II. Instant Complaint
In his amended complaint, plaintiff, who is incarcerated at Ely State Prison ("ESP"), has sued the Nevada Legislature, the following Nevada officials: governor James Gibbons, Attorney General Catherine Cortez-Masto, Secretary of State Ross Miller-all Board of Prison Commissioners, and Nevada Department of Corrections ("NDOC") Director Howard Skolnik.

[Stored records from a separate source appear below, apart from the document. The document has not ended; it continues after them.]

/-! ### releaseHeld -/

@[simp] theorem releaseHeld_port (m : Master) : (s.releaseHeld m).port = { s.port with held := none } := rfl
@[simp] theorem releaseHeld_reads (m : Master) : (s.releaseHeld m).reads = s.reads := rfl
@[simp] theorem releaseHeld_pwq (m : Master) : (s.releaseHeld m).pwq = s.pwq := rfl
@[simp] theorem releaseHeld_merge (m : Master) : (s.releaseHeld m).merge = s.merge := rfl
@[simp] theorem releaseHeld_asm (m : Master) : (s.releaseHeld m).asm = s.asm := rfl
@[simp] theorem releaseHeld_hold (m : Master) : (s.releaseHeld m).hold = s.hold := rfl
@[simp] theorem releaseHeld_stage (m : Master) : (s.releaseHeld m).stage = s.stage := rfl
@[simp] theorem releaseHeld_lamp (m : Master) : (s.releaseHeld m).lamp = s.lamp := rfl
@[simp] theorem releaseHeld_plan (m : Master) : (s.releaseHeld m).plan = s.plan := rfl
@[simp] theorem releaseHeld_down (m : Master) : (s.releaseHeld m).down = s.down := rfl
@[simp] theorem releaseHeld_report (m : Master) : (s.releaseHeld m).report = s.report := rfl
@[simp] theorem releaseHeld_clock (m : Master) : (s.releaseHeld m).clock = s.clock := rfl
@[simp] theorem releaseHeld_straps (m : Master) : (s.releaseHeld m).straps = s.straps := rfl
@[simp] theorem releaseHeld_pending (m : Master) : (s.releaseHeld m).pending = s.pending := rfl

/-! ### presentFetch -/

@[simp] theorem presentFetch_port (k : PlanSlot) (line : Fin 8) : (s.presentFetch k line).port = s.port := rfl
@[simp] theorem presentFetch_reads (k : PlanSlot) (line : Fin 8) : (s.presentFetch k line).reads = s.reads := rfl
@[simp] theorem presentFetch_pwq (k : PlanSlot) (line : Fin 8) : (s.presentFetch k line).pwq = s.pwq := rfl
@[simp] theorem presentFetch_merge (k : PlanSlot) (line : Fin 8) : (s.presentFetch k line).merge = s.merge := rfl
@[simp] theorem presentFetch_asm (k : PlanSlot) (line : Fin 8) : (s.presentFetch k line).asm = s.asm := rfl
@[simp] theorem presentFetch_seq (k : PlanSlot) (line : Fin 8) : (s.presentFetch k line).seq = s.seq := rfl
@[simp] theorem presentFetch_hold (k : PlanSlot) (line : Fin 8) : (s.presentFetch k line).hold = s.hold := rfl
@[simp] theorem presentFetch_stage (k : PlanSlot) (line : Fin 8) : (s.presentFetch k line).stage = s.stage := rfl
@[simp] theorem presentFetch_lamp (k : PlanSlot) (line : Fin 8) : (s.presentFetch k line).lamp = s.lamp := rfl
@[simp] theorem presentFetch_plan (k : PlanSlot) (line : Fin 8) : (s.presentFetch k line).plan = s.plan := rfl
@[simp] theorem presentFetch_report (k : PlanSlot) (line : Fin 8) : (s.presentFetch k line).report = s.report := rfl
@[simp] theorem presentFetch_clock (k : PlanSlot) (line : Fin 8) : (s.presentFetch k line).clock = s.clock := rfl
@[simp] theorem presentFetch_straps (k : PlanSlot) (line : Fin 8) : (s.presentFetch k line).straps = s.straps := rfl
@[simp] theorem presentFetch_pending (k : PlanSlot) (line : Fin 8) : (s.presentFetch k line).pending = s.pending := rfl

/-! ### restartDwell -/

@[simp] theorem restartDwell_port : (s.restartDwell).port = s.port := rfl
@[simp] theorem restartDwell_reads : (s.restartDwell).reads = s.reads := rfl
@[simp] theorem restartDwell_pwq : (s.restartDwell).pwq = s.pwq := rfl
@[simp] theorem restartDwell_merge : (s.restartDwell).merge = s.merge := rfl
@[simp] theorem restartDwell_asm : (s.restartDwell).asm = s.asm := rfl
@[simp] theorem restartDwell_seq : (s.restartDwell).seq = s.seq := rfl
@[simp] theorem restartDwell_hold : (s.restartDwell).hold = s.hold := rfl
@[simp] theorem restartDwell_stage :
    (s.restartDwell).stage = { s.stage with dwell := if s.dwellTime = some 0 then none else some 0 } := rfl
@[simp] theorem restartDwell_lamp : (s.restartDwell).lamp = s.lamp := rfl
@[simp] theorem restartDwell_plan : (s.restartDwell).plan = s.plan := rfl
@[simp] theorem restartDwell_down : (s.restartDwell).down = s.down := rfl
@[simp] theorem restartDwell_report : (s.restartDwell).report = s.report := rfl
@[simp] theorem restartDwell_clock : (s.restartDwell).clock = s.clock := rfl
@[simp] theorem restartDwell_straps : (s.restartDwell).straps = s.straps := rfl
@[simp] theorem restartDwell_pending : (s.restartDwell).pending = s.pending := rfl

Plaintiff again attempts to style his complaint as a class action, and now alleges that all defendants, by enacting and enforcing Nevada Revised Statute ("NRS") 209.241, have violated his Fifth and Fourteenth Amendment rights. NRS 209.241 governs prisoners accounts, including interest earned on these accounts, and was amended in 2007 in response to the decision of the U.S. Court of Appeals for the Ninth Circuit in McIntyre v. Bayer. 339 F.3d 1097 (9th Cir. 2003). Plaintiff claims that defendants are "deliberately indifferent" to the McIntyre decision and in 2009 and 2010 "unlawfully took [plaintiff's] and all other Nevada prisoner's interest on their prison accounts and used it for the benefit of all prisoners and Nevada citizenry. . . ." As discussed below, plaintiff's amended complaint is dismissed for failure to state a claim for which relief may be granted.

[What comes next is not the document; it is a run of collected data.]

@[simp] theorem charge_frame (s : State) (e : Entry) :
    (s.charge e).port = s.port ∧ (s.charge e).reads = s.reads ∧ (s.charge e).pwq = s.pwq
     ∧ (s.charge e).merge = s.merge ∧ (s.charge e).seq = s.seq ∧ (s.charge e).hold = s.hold
     ∧ (s.charge e).stage = s.stage ∧ (s.charge e).lamp = s.lamp ∧ (s.charge e).plan = s.plan
     ∧ (s.charge e).down = s.down ∧ (s.charge e).clock = s.clock ∧ (s.charge e).straps = s.straps
     ∧ (s.charge e).pending = s.pending := by
  unfold State.charge; split <;> (try split) <;> simp

@[simp] theorem dropCarrier_frame (s : State) (id : Nat) :
    (s.dropCarrier id).port = s.port ∧ (s.dropCarrier id).reads = s.reads ∧ (s.dropCarrier id).pwq = s.pwq
     ∧ (s.dropCarrier id).asm = s.asm ∧ (s.dropCarrier id).seq = s.seq ∧ (s.dropCarrier id).hold = s.hold
     ∧ (s.dropCarrier id).stage = s.stage ∧ (s.dropCarrier id).lamp = s.lamp ∧ (s.dropCarrier id).plan = s.plan
     ∧ (s.dropCarrier id).down = s.down ∧ (s.dropCarrier id).report = s.report ∧ (s.dropCarrier id).clock = s.clock
     ∧ (s.dropCarrier id).straps = s.straps ∧ (s.dropCarrier id).pending = s.pending := by
  unfold State.dropCarrier; split <;> simp

@[simp] theorem headerDrained_frame (s : State) (e : Entry) :
    (s.headerDrained e).port = s.port ∧ (s.headerDrained e).reads = s.reads ∧ (s.headerDrained e).pwq = s.pwq
     ∧ (s.headerDrained e).merge = s.merge ∧ (s.headerDrained e).asm = s.asm ∧ (s.headerDrained e).seq = s.seq
     ∧ (s.headerDrained e).hold = s.hold ∧ (s.headerDrained e).stage = s.stage ∧ (s.headerDrained e).lamp = s.lamp
     ∧ (s.headerDrained e).plan = s.plan ∧ (s.headerDrained e).down = s.down ∧ (s.headerDrained e).clock = s.clock
     ∧ (s.headerDrained e).straps = s.straps ∧ (s.headerDrained e).pending = s.pending := by
  unfold State.headerDrained; split <;> simp

@[simp] theorem deliverOf_frame (s : State) (e : Entry) :
    (s.deliverOf e).port = s.port ∧ (s.deliverOf e).merge = s.merge ∧ (s.deliverOf e).seq = s.seq
     ∧ (s.deliverOf e).stage = s.stage ∧ (s.deliverOf e).lamp = s.lamp ∧ (s.deliverOf e).plan = s.plan
     ∧ (s.deliverOf e).down = s.down ∧ (s.deliverOf e).clock = s.clock ∧ (s.deliverOf e).straps = s.straps
     ∧ (s.deliverOf e).pending = s.pending := by
  unfold State.deliverOf; split <;> simp

@[simp] theorem endTake_frame (s : State) (k : Take) :
    (s.endTake k).port = s.port ∧ (s.endTake k).reads = s.reads ∧ (s.endTake k).pwq = s.pwq
     ∧ (s.endTake k).merge = s.merge ∧ (s.endTake k).asm = s.asm ∧ (s.endTake k).seq = s.seq
     ∧ (s.endTake k).hold = s.hold ∧ (s.endTake k).stage = s.stage ∧ (s.endTake k).lamp = s.lamp
     ∧ (s.endTake k).report = s.report ∧ (s.endTake k).clock = s.clock ∧ (s.endTake k).straps = s.straps
     ∧ (s.endTake k).pending = s.pending := by
  simp [State.endTake]

@[simp] theorem takeInHand_frame (s : State) :
    (s.takeInHand).port = s.port ∧ (s.takeInHand).reads = s.reads ∧ (s.takeInHand).pwq = s.pwq
     ∧ (s.takeInHand).merge = s.merge ∧ (s.takeInHand).asm = s.asm ∧ (s.takeInHand).seq = s.seq
     ∧ (s.takeInHand).hold = s.hold ∧ (s.takeInHand).stage = s.stage ∧ (s.takeInHand).lamp = s.lamp
     ∧ (s.takeInHand).plan = s.plan ∧ (s.takeInHand).down = s.down ∧ (s.takeInHand).clock = s.clock
     ∧ (s.takeInHand).straps = s.straps ∧ (s.takeInHand).pending = s.pending := by
  unfold State.takeInHand; split <;> (try split) <;> simp

@[simp] theorem presentResult_frame (s : State) :
    (s.presentResult).port = s.port ∧ (s.presentResult).reads = s.reads ∧ (s.presentResult).pwq = s.pwq
     ∧ (s.presentResult).merge = s.merge ∧ (s.presentResult).asm = s.asm ∧ (s.presentResult).seq = s.seq
     ∧ (s.presentResult).hold = s.hold ∧ (s.presentResult).stage = s.stage ∧ (s.presentResult).lamp = s.lamp
     ∧ (s.presentResult).plan = s.plan ∧ (s.presentResult).down = s.down ∧ (s.presentResult).clock = s.clock
     ∧ (s.presentResult).straps = s.straps ∧ (s.presentResult).pending = s.pending := by
  unfold State.presentResult; split <;> simp

@[simp] theorem refresh_frame (s : State) :
    (Sys2Proof.Machine.refresh s).port = s.port ∧ (Sys2Proof.Machine.refresh s).reads = s.reads
     ∧ (Sys2Proof.Machine.refresh s).pwq = s.pwq ∧ (Sys2Proof.Machine.refresh s).merge = s.merge
     ∧ (Sys2Proof.Machine.refresh s).asm = s.asm ∧ (Sys2Proof.Machine.refresh s).seq = s.seq
     ∧ (Sys2Proof.Machine.refresh s).hold = s.hold ∧ (Sys2Proof.Machine.refresh s).stage = s.stage
     ∧ (Sys2Proof.Machine.refresh s).plan = s.plan ∧ (Sys2Proof.Machine.refresh s).down = s.down
     ∧ (Sys2Proof.Machine.refresh s).clock = s.clock ∧ (Sys2Proof.Machine.refresh s).straps = s.straps
     ∧ (Sys2Proof.Machine.refresh s).pending = s.pending := by
  simp [Sys2Proof.Machine.refresh]

@[simp] theorem conclude_frame (s : State) :
    (conclude s).port = s.port ∧ (conclude s).reads = s.reads ∧ (conclude s).pwq = s.pwq
     ∧ (conclude s).merge = s.merge ∧ (conclude s).asm = s.asm ∧ (conclude s).seq = s.seq
     ∧ (conclude s).hold = s.hold ∧ (conclude s).stage = s.stage ∧ (conclude s).lamp = s.lamp
     ∧ (conclude s).plan = s.plan ∧ (conclude s).down = s.down ∧ (conclude s).clock = s.clock
     ∧ (conclude s).straps = s.straps ∧ (conclude s).pending = s.pending := by
  simp [conclude, State.noteWait]

@[simp] theorem msTick_frame (s : State) :
    (s.msTick).port = s.port ∧ (s.msTick).reads = s.reads ∧ (s.msTick).pwq = s.pwq ∧ (s.msTick).merge = s.merge
     ∧ (s.msTick).asm = s.asm ∧ (s.msTick).seq = s.seq ∧ (s.msTick).hold = s.hold ∧ (s.msTick).stage = s.stage
     ∧ (s.msTick).plan = s.plan ∧ (s.msTick).down = s.down ∧ (s.msTick).report = s.report ∧ (s.msTick).clock = s.clock
     ∧ (s.msTick).straps = s.straps ∧ (s.msTick).pending = s.pending := by
  unfold State.msTick; split <;> simp

@[simp] theorem idleTimerExpiry_frame (s : State) :
    (Sys2Proof.Machine.idleTimerExpiry s).port = s.port ∧ (Sys2Proof.Machine.idleTimerExpiry s).reads = s.reads
     ∧ (Sys2Proof.Machine.idleTimerExpiry s).pwq = s.pwq ∧ (Sys2Proof.Machine.idleTimerExpiry s).merge = s.merge
     ∧ (Sys2Proof.Machine.idleTimerExpiry s).asm = s.asm ∧ (Sys2Proof.Machine.idleTimerExpiry s).seq = s.seq
     ∧ (Sys2Proof.Machine.idleTimerExpiry s).hold = s.hold ∧ (Sys2Proof.Machine.idleTimerExpiry s).stage = s.stage
     ∧ (Sys2Proof.Machine.idleTimerExpiry s).plan = s.plan ∧ (Sys2Proof.Machine.idleTimerExpiry s).down = s.down
     ∧ (Sys2Proof.Machine.idleTimerExpiry s).report = s.report ∧ (Sys2Proof.Machine.idleTimerExpiry s).clock = s.clock
     ∧ (Sys2Proof.Machine.idleTimerExpiry s).straps = s.straps
     ∧ (Sys2Proof.Machine.idleTimerExpiry s).pending = s.pending := by
  unfold Sys2Proof.Machine.idleTimerExpiry; split <;> (try split) <;> simp

@[simp] theorem heatStep_frame (s : State) :
    (Sys2Proof.Machine.heatStep s).port = s.port ∧ (Sys2Proof.Machine.heatStep s).reads = s.reads
     ∧ (Sys2Proof.Machine.heatStep s).pwq = s.pwq ∧ (Sys2Proof.Machine.heatStep s).merge = s.merge
     ∧ (Sys2Proof.Machine.heatStep s).seq = s.seq ∧ (Sys2Proof.Machine.heatStep s).hold = s.hold
     ∧ (Sys2Proof.Machine.heatStep s).stage = s.stage ∧ (Sys2Proof.Machine.heatStep s).plan = s.plan
     ∧ (Sys2Proof.Machine.heatStep s).down = s.down ∧ (Sys2Proof.Machine.heatStep s).report = s.report
     ∧ (Sys2Proof.Machine.heatStep s).clock = s.clock ∧ (Sys2Proof.Machine.heatStep s).straps = s.straps
     ∧ (Sys2Proof.Machine.heatStep s).pending = s.pending := by
  unfold Sys2Proof.Machine.heatStep; split <;> simp

@[simp] theorem heatTick_frame (s : State) :
    (Sys2Proof.Machine.heatTick s).port = s.port ∧ (Sys2Proof.Machine.heatTick s).reads = s.reads
     ∧ (Sys2Proof.Machine.heatTick s).pwq = s.pwq ∧ (Sys2Proof.Machine.heatTick s).merge = s.merge
     ∧ (Sys2Proof.Machine.heatTick s).seq = s.seq ∧ (Sys2Proof.Machine.heatTick s).hold = s.hold
     ∧ (Sys2Proof.Machine.heatTick s).stage = s.stage ∧ (Sys2Proof.Machine.heatTick s).plan = s.plan
     ∧ (Sys2Proof.Machine.heatTick s).down = s.down ∧ (Sys2Proof.Machine.heatTick s).report = s.report
     ∧ (Sys2Proof.Machine.heatTick s).straps = s.straps ∧ (Sys2Proof.Machine.heatTick s).pending = s.pending := by
  unfold Sys2Proof.Machine.heatTick; split <;> (try simp only []; try split) <;> (try split) <;> simp

@[simp] theorem arming_frame (s : State) :
    (Sys2Proof.Machine.arming s).port = s.port ∧ (Sys2Proof.Machine.arming s).reads = s.reads
     ∧ (Sys2Proof.Machine.arming s).pwq = s.pwq ∧ (Sys2Proof.Machine.arming s).hold = s.hold
     ∧ (Sys2Proof.Machine.arming s).plan = s.plan ∧ (Sys2Proof.Machine.arming s).down = s.down
     ∧ (Sys2Proof.Machine.arming s).clock = s.clock ∧ (Sys2Proof.Machine.arming s).straps = s.straps
     ∧ (Sys2Proof.Machine.arming s).pending = s.pending := by
  unfold Sys2Proof.Machine.arming; split <;> (try split) <;> (try split) <;> simp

First, the "deliberate indifference" standard applies to instances in which defendants act with deliberate indifference to a serious threat to inmates health or safety in violation of the Eighth Amendment. "Deliberate indifference" has no applicability to an allegation that the prison account system works an unconstitutional "taking" with respect to the interest on such accounts. As the court stated in its review of plaintiff's original complaint, the Fifth Amendment provides that "private property [shall not] be taken for public use without just compensation." U.S. Const. Amend. V. In order to state a claim under the Takings Clause, a plaintiff must first establish that he possesses a constitutionally protected property interest. See Ruckelshaus v. Monsanto Co., 467 U.S. 986, 1000-01 (1984); McIntyre v. Bayer, 339 F.3d 1097, 1099 (9th Cir. 2003).

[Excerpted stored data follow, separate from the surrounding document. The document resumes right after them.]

-- ==== Sys2Proof/Tests/Slice0.lean ====
section
/-! SUPPORT. Tests: the shape check refuses ill-formed commands, the spec's worked examples in single steps, and for every
statement with hypotheses a state that meets them. -/

namespace Sys2Proof.Tests

open Sys2Proof.Machine

/-! ## WellFormed refuses an ill-formed command of each row with a check -/

def wr (m : Master) (a : Nat) (bs : List Beat) : WriteReq := { master := m, addr := BitVec.ofNat 32 a, beats := bs }
def rd (m : Master) (a n : Nat) : ReadReq := { master := m, addr := BitVec.ofNat 32 a, beats := n }
def full (d : Nat) : Beat := { data := BitVec.ofNat 32 d, be := 15 }

theorem test_wf_fault_needs_a_misfit : WellFormed (.upstreamRequestFault (.write (wr 0 28 [full 1]))) = false := by decide
theorem test_wf_fault_read_beats : WellFormed (.upstreamRequestFault (.read (rd 0 2 9))) = false := by decide
theorem test_wf_post_zero : WellFormed (.post (wr 0 252 [full 0])) = false := by decide
theorem test_wf_withdrawal_nonzero : WellFormed (.withdrawal (wr 0 252 [full 1])) = false := by decide
theorem test_wf_consume_enables : WellFormed (.consume (wr 0 4 [{ data := 0, be := 7 }])) = false := by decide
theorem test_wf_capture_line : WellFormed (.capture (wr 1 28 [full 0, full 0])) = false := by decide
theorem test_wf_held_write_aligned : WellFormed (.heldWrite (wr 0 1 [full 0])) = false := by decide
theorem test_wf_held_read_beats : WellFormed (.heldRead (rd 0 0 0)) = false := by decide
theorem test_wf_plain_write_beats : WellFormed (.plainWrite (wr 0 0 [])) = false := by decide
theorem test_wf_plain_read_line : WellFormed (.plainRead (rd 0 4 8)) = false := by decide
theorem test_wf_read_response_words : WellFormed (.upstreamReadResponse 0 .ok []) = false := by decide
theorem test_wf_fetch_response_words : WellFormed (.fetchResponse .ok [0]) = false := by decide
theorem test_wf_unmatched_words : WellFormed (.unmatchedResponse .fetch .ok (List.replicate 9 0)) = false := by decide
theorem test_wf_accepts :
    WellFormed (.post (wr 0 252 [full 1])) = true ∧ WellFormed (.plainRead (rd 3 0 8)) = true
      ∧ WellFormed (.upstreamRequestFault (.write (wr 0 28 [full 1, full 2]))) = true := by decide

/-- No word spells a command, and the state stays as it is (log entry 21). -/
theorem test_no_word_spells_a_command (s : State) (n w : Nat) :
    decodeTableWord n w = none ∧ s.withFetchWord n w = s := ⟨rfl, rfl⟩

/-! ## States -/

/-- Table 12-1 as a STATION record (Table 11-2). -/
def stationBody : List Word :=
  [100, 1, 0x20000000, 0x100000, 0x0E000000, 64, 0, 100, 1000 + 50 * 65536, 5 + 6 * 256 + 10 * 65536 + 8 * 16777216,
    40000 + 38000 * 65536, 1000 + 500 * 65536, 200 + 500 * 65536, 0, 0, 0]
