-- ==== Sys2Proof/Machine/RegMap.lean ====
section
/-! DEFINITION. BAR0's register map (R45, R547, R548, R550): the offset of every register, its fields, their access
types (R6) and legal ranges (R8). A register's name is the manual's; a family's offset is a function of its indexes. -/
namespace Sys2Proof

/-- A field of a register: the register's BAR0 offset and the field's bits. -/
structure Fld where
  /-- BAR0 offset of the register. -/
  off : Nat
  /-- Most significant bit. -/
  hi : Nat
  /-- Least significant bit. -/
  lo : Nat
  deriving DecidableEq, Repr

/-- The access types of R6. -/
inductive Acc where
  | rw | ro | wo | w1c | rwl
  deriving DecidableEq, Repr

/-- One field of a register family as its table gives it. -/
structure FldDesc where
  hi : Nat
  lo : Nat
  acc : Acc
  /-- Legal range of an RW field (R8). -/
  min : Nat
  max : Nat
  deriving DecidableEq, Repr

/-- A register or a family of registers: its first offset, its indexes (count and stride) and its fields. -/
structure RegDesc where
  base : Nat
  /-- Outer index. -/
  n1 : Nat
  s1 : Nat
  /-- Inner index. -/
  n2 : Nat
  s2 : Nat
  flds : List FldDesc
  deriving DecidableEq, Repr
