/-- Zenith: what the POWER and PROCEDURES sections load, the instances and the pending requests. -/
structure ZenState where
  /-- Procedures of the roles STARTUP, WAKE, STANDBY, PATCH, RISE, SET; 64 for none (R181). -/
  roles : List Nat
  /-- POLICY and DEPTH by Procedure; unlisted: COALESCE (R181). -/
  policy : List (Nat × (Nat × Nat))
  /-- BAR0 offset by write-target index; unlisted: no entry (R180). -/
  targets : List (Nat × Nat)
  procs : List (Nat × TTable)
  /-- The eight instances. -/
  insts : List (Option ZenInst)
  reqs : List ZenReq
  deriving DecidableEq, Repr

/-! ## Access tables (spec/11) -/

/-- An entry of an Access Window Table (R380). -/
structure AwtEntry where
  base : Nat
  limit : Nat
  rd : BitVec 64
  wr : BitVec 64
  deriving DecidableEq, Repr

/-- The Circle map and the tables of the loaded Recipe (R375–R380). -/
structure AwtTables where
  /-- Circle by master ID; unlisted: no Circle. -/
  circles : List (Nat × Nat)
  /-- Entries by target; unlisted: none. -/
  tables : List (Nat × List AwtEntry)
  deriving DecidableEq, Repr

/-! ## PCI Express (spec/14, spec/18) -/

/-- An entry of a function's MSI-X table, and its Pending bit (R367, R368). -/
structure MsixEntry where
  lo : Word
  hi : Word
  data : Word
  mask : Bool
  pend : Bool
  deriving DecidableEq, Repr

/-- The default of an MSI-X entry: masked, nothing pending. -/
def MsixEntry.reset : MsixEntry := ⟨0, 0, 0, true, false⟩

/-- A PCIe port's link (R440, R450). -/
structure PLink where
  up : Bool
  gen : Nat
  width : Nat
  l0 : Bool
  deriving DecidableEq, Repr

/-- Both PCIe ports: links, configuration space, MSI-X tables, and what the PCIE section loads. -/
structure PcieState where
  linkA : PLink
  linkB : PLink
  /-- Configuration space words that differ from their reset value, by function × 4,096 + offset; unlisted: R555. -/
  cfg : List (Nat × Word)
  /-- MSI-X entries by function × 2,048 + vector; unlisted: MsixEntry.reset. -/
  msix : List (Nat × MsixEntry)
  /-- PCIE section (R466). -/
  vfCount : Nat
  maxGenA : Nat
  maxGenB : Nat
  ssvid : Nat
  ssid : Nat
  /-- PRIMARY_PORT in force from commit; `none` before it (R443). -/
  primary : Option PPort
  /-- Host windows that have logged a lost write while their port is down (R450). -/
  lostLogged : List Nat
  deriving DecidableEq, Repr

/-! ## Sideband (spec/14) -/

/-- The TAP instructions (R465). -/
inductive TapInstr where
  | bypass | idcode | sample | extest | clamp | highz
  deriving DecidableEq, Repr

Further, as plaintiff was also advised when the court dismissed his original complaint with leave to amend, while pro se litigants have the right to plead and conduct their own cases personally, see 28 U.S.C. § 1654, pro se litigants have no authority to represent anyone other than themselves. See Cato v. United States, 70 F.3d 1103, 1105 n. 1 (9th Cir. 1995); C.E. Pope Equity Trust v. United States, 818 F.2d 696, 697 (9th Cir. 1987). However, plaintiff has not set forth facts to show that he, individually, has suffered any injury. Not only has the court granted plaintiff in forma pauperis status in this case and has not required him to pay an initial filing fee because his inmate account lacked sufficient funds, but the court takes judicial notice of another case: Crozier v. Masto, et al., 3:10-cv-00371-HDM-RAM, in which plaintiff filed a motion for relief from paying an installment of the filing fee in the amount of $15.08 because he had a balance in his inmate account of only $.37. Accordingly, it is not possible for plaintiff to demonstrate an injury — that is. that his account even arguably would have any interest, minus his share of the cost of administering the Prisoners Personal Property Fund, to which he was entitled. Plaintiff has not alleged any deprivation of his constitutional rights, and therefore, his amended complaint must be dismissed. Plaintiff will not be granted further leave to amend, as it is clear that such amendment would be futile.
III. Conclusion
IT IS THEREFORE ORDERED that plaintiff's first amended complaint (docket #9) is DISMISSED with prejudice and without leave to amend for failure to state a claim for which relief may be granted.
IT IS FURTHER ORDERED that plaintiff's motion for stay on proceedings pending Ninth Circuit Court of Appeals Decision (docket #7) is DENIED as moot.
IT IS FURTHER ORDERED that the Clerk shall enter judgment accordingly and close this case.
DATED this 29th day of November, 2010.